■ **ACTIVITY**
Output only the stretch of the listing that starts at the line containing "island state: the" and ends at the line containing "clear-down (R141). The", reproduced exactly with both ends.

┄┄┄┄┄┄

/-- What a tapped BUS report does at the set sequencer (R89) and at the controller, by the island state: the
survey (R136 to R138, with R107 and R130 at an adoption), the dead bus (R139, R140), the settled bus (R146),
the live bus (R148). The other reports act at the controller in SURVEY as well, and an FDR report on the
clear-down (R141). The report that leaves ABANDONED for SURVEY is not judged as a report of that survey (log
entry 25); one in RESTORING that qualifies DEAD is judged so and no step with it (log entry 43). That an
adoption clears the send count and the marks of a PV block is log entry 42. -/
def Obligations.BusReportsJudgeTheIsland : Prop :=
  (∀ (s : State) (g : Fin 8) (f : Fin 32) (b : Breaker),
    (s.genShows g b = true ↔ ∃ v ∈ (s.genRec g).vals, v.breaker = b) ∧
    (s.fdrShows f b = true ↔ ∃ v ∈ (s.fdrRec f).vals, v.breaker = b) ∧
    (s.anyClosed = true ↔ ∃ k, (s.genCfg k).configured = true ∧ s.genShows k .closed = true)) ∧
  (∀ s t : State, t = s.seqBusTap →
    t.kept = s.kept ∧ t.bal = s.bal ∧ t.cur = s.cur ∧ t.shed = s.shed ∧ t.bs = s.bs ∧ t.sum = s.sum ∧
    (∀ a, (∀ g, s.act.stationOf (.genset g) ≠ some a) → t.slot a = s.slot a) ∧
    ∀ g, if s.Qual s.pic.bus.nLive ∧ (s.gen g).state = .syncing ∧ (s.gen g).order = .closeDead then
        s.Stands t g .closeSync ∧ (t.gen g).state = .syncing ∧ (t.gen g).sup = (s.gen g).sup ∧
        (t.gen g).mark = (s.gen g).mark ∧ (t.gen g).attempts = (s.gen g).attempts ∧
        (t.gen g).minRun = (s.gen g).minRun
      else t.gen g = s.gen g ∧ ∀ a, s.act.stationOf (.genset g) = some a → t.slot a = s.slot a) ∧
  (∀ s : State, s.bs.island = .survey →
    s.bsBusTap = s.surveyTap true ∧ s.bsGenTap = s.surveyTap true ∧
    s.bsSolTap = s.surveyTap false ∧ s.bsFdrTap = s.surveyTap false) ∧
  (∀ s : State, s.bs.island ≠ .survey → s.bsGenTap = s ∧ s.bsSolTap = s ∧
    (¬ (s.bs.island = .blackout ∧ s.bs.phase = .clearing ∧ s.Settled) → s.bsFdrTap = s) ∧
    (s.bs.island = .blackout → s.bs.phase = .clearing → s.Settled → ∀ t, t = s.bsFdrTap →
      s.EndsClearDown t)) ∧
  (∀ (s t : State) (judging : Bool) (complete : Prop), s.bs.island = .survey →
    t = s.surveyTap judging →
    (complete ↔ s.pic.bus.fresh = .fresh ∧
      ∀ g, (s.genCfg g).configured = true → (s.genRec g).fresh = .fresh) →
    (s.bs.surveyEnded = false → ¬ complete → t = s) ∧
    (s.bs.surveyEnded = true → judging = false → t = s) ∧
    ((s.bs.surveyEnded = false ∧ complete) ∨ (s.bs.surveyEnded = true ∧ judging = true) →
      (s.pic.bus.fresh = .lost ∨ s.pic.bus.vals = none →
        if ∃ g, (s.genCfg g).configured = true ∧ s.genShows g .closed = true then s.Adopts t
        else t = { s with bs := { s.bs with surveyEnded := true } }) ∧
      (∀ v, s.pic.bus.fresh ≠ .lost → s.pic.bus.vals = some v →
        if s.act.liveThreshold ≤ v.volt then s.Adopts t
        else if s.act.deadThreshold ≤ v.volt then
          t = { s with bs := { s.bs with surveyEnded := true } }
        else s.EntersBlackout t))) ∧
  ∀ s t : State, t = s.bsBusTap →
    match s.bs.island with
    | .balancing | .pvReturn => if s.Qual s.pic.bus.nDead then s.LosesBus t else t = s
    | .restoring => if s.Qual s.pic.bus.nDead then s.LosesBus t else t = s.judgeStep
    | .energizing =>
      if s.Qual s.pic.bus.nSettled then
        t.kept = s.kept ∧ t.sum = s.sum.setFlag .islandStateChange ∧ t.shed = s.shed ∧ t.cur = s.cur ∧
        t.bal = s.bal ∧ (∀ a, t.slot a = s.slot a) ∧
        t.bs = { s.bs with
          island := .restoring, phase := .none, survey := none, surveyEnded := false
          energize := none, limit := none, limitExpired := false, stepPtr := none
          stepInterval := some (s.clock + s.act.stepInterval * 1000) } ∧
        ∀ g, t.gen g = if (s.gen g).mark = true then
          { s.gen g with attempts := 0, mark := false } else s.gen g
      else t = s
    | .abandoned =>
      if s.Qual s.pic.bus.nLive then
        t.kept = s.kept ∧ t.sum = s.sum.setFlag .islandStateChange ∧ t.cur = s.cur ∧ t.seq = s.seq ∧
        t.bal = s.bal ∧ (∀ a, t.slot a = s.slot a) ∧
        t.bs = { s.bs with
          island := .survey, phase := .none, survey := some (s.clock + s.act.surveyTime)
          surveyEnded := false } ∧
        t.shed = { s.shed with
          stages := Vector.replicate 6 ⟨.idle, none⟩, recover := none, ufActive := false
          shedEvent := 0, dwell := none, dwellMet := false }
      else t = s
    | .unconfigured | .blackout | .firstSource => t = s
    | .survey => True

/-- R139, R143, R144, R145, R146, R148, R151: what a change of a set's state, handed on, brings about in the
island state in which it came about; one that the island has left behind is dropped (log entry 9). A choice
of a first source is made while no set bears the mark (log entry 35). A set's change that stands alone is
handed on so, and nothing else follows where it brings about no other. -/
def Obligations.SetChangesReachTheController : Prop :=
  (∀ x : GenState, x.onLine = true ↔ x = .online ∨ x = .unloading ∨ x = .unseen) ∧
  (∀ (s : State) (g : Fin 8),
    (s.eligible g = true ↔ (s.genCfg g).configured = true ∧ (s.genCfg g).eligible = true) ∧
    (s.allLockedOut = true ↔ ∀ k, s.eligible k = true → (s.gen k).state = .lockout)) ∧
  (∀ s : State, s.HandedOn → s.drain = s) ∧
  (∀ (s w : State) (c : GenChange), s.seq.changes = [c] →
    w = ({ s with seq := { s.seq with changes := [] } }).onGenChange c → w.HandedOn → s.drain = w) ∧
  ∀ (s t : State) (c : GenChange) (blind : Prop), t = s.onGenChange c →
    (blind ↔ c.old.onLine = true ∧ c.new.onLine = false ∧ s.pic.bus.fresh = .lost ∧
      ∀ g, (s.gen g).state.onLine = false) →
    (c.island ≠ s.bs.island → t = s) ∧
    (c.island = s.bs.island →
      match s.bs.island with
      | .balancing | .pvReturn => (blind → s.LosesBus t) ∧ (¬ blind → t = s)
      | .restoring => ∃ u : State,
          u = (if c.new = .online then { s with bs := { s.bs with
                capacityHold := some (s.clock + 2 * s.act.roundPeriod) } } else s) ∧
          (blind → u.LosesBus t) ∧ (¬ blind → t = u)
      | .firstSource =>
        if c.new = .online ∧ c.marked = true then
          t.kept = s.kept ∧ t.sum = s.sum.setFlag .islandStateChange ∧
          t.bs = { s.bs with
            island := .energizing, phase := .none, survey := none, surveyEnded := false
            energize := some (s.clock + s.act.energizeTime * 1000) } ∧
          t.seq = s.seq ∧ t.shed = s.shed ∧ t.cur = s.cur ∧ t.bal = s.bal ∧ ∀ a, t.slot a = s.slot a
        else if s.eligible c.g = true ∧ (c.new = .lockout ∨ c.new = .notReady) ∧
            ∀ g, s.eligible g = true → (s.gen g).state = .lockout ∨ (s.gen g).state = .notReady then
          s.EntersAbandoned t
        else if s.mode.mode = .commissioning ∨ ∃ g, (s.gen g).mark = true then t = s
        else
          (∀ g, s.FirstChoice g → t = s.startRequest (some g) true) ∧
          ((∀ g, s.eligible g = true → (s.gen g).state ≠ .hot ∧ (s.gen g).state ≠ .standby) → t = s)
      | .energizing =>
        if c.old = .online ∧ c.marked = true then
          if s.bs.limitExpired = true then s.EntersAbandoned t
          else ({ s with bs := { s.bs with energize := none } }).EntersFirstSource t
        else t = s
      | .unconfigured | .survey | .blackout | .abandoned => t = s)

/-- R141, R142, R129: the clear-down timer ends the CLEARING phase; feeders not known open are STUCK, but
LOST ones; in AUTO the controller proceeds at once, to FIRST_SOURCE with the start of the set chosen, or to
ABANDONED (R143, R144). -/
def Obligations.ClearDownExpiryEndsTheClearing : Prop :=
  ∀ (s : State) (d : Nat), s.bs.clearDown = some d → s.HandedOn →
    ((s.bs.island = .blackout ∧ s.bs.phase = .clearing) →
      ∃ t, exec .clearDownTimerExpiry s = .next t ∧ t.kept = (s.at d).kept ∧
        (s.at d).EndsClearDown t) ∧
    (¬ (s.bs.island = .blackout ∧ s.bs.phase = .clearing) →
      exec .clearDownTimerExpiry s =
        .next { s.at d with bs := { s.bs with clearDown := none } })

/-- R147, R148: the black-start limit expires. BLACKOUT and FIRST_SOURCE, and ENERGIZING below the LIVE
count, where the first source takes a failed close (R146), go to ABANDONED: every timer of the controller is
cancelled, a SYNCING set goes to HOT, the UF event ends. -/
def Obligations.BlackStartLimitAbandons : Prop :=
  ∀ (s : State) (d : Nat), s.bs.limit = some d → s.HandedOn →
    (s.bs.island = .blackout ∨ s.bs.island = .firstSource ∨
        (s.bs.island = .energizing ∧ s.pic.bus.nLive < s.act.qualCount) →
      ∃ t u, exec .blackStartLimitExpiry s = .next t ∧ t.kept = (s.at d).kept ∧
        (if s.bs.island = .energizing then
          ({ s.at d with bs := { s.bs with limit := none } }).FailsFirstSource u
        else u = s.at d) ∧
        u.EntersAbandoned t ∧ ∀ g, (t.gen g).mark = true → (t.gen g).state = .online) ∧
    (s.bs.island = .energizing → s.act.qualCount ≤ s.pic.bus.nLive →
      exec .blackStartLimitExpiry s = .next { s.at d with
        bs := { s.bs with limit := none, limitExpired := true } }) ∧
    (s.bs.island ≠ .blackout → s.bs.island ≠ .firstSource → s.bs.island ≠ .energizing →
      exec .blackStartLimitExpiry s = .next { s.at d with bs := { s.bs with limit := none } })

┄┄┄┄┄┄

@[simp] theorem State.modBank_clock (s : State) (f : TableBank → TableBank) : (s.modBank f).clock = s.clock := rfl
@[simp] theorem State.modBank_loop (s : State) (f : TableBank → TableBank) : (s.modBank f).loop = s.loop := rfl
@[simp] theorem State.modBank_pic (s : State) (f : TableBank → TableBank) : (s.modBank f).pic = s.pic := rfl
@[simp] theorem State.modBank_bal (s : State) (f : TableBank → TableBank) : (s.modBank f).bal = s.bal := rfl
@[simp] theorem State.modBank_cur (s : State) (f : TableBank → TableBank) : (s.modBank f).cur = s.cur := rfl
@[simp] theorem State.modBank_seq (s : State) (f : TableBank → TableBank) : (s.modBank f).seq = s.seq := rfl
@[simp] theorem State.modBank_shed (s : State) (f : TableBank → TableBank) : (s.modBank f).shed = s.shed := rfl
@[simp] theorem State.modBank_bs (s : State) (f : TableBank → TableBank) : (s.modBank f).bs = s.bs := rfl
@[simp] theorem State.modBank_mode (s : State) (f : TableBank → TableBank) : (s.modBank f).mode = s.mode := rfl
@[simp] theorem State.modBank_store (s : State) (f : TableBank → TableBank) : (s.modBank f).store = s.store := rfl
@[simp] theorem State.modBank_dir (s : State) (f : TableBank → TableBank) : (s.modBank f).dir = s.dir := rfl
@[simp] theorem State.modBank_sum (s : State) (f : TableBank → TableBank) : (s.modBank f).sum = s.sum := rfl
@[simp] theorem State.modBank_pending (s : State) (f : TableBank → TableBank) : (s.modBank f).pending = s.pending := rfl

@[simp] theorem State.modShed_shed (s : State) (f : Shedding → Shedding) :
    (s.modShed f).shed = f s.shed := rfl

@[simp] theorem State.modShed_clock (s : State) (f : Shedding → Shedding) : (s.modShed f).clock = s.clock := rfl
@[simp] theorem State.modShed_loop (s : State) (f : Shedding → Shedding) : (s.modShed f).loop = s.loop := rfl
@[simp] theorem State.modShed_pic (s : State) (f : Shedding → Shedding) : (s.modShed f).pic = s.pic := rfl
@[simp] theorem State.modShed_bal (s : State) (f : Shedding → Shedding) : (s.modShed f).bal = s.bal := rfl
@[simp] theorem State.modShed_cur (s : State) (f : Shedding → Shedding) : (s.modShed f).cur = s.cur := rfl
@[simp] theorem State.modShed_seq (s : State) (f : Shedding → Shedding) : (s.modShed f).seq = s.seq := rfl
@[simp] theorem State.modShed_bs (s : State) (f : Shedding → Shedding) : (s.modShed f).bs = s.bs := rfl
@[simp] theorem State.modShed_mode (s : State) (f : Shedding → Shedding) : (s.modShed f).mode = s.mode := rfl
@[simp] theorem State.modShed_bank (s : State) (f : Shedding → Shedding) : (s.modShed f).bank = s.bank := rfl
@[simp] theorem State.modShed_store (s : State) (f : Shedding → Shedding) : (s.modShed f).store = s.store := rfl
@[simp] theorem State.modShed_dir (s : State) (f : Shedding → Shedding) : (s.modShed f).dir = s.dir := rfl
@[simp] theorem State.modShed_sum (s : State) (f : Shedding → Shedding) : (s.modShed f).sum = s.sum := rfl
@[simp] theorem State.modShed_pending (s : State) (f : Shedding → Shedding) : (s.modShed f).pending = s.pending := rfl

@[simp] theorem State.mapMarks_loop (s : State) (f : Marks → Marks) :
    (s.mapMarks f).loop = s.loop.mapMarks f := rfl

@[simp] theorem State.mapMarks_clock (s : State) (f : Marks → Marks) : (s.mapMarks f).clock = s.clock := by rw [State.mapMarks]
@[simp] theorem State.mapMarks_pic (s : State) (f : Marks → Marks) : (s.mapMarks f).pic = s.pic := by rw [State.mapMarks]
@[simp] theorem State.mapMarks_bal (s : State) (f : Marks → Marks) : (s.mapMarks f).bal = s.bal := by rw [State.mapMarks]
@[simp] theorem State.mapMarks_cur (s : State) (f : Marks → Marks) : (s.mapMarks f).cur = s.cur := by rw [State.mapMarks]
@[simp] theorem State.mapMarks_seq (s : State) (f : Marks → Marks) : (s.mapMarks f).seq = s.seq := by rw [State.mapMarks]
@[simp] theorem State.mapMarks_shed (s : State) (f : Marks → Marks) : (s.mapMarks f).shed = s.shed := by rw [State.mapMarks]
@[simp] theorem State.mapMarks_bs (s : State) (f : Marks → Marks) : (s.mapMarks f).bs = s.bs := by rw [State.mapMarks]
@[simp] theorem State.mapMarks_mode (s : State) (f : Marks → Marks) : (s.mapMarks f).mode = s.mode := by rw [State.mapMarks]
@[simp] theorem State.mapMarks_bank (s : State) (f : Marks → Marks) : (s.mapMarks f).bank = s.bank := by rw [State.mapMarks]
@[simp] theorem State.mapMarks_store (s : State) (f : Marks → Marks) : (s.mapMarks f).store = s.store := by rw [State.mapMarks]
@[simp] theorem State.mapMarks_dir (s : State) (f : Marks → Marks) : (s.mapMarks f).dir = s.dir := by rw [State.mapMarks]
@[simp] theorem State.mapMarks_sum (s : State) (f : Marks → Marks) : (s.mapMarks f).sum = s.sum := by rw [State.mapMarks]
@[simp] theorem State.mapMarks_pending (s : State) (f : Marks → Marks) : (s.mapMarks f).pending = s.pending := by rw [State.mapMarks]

┄┄┄┄┄┄

■ **RESULT**
/-- What a tapped BUS report does at the set sequencer (R89) and at the controller, by the island state: the
survey (R136 to R138, with R107 and R130 at an adoption), the dead bus (R139, R140), the settled bus (R146),
the live bus (R148). The other reports act at the controller in SURVEY as well, and an FDR report on the
clear-down (R141). The report that leaves ABANDONED for SURVEY is not judged as a report of that survey (log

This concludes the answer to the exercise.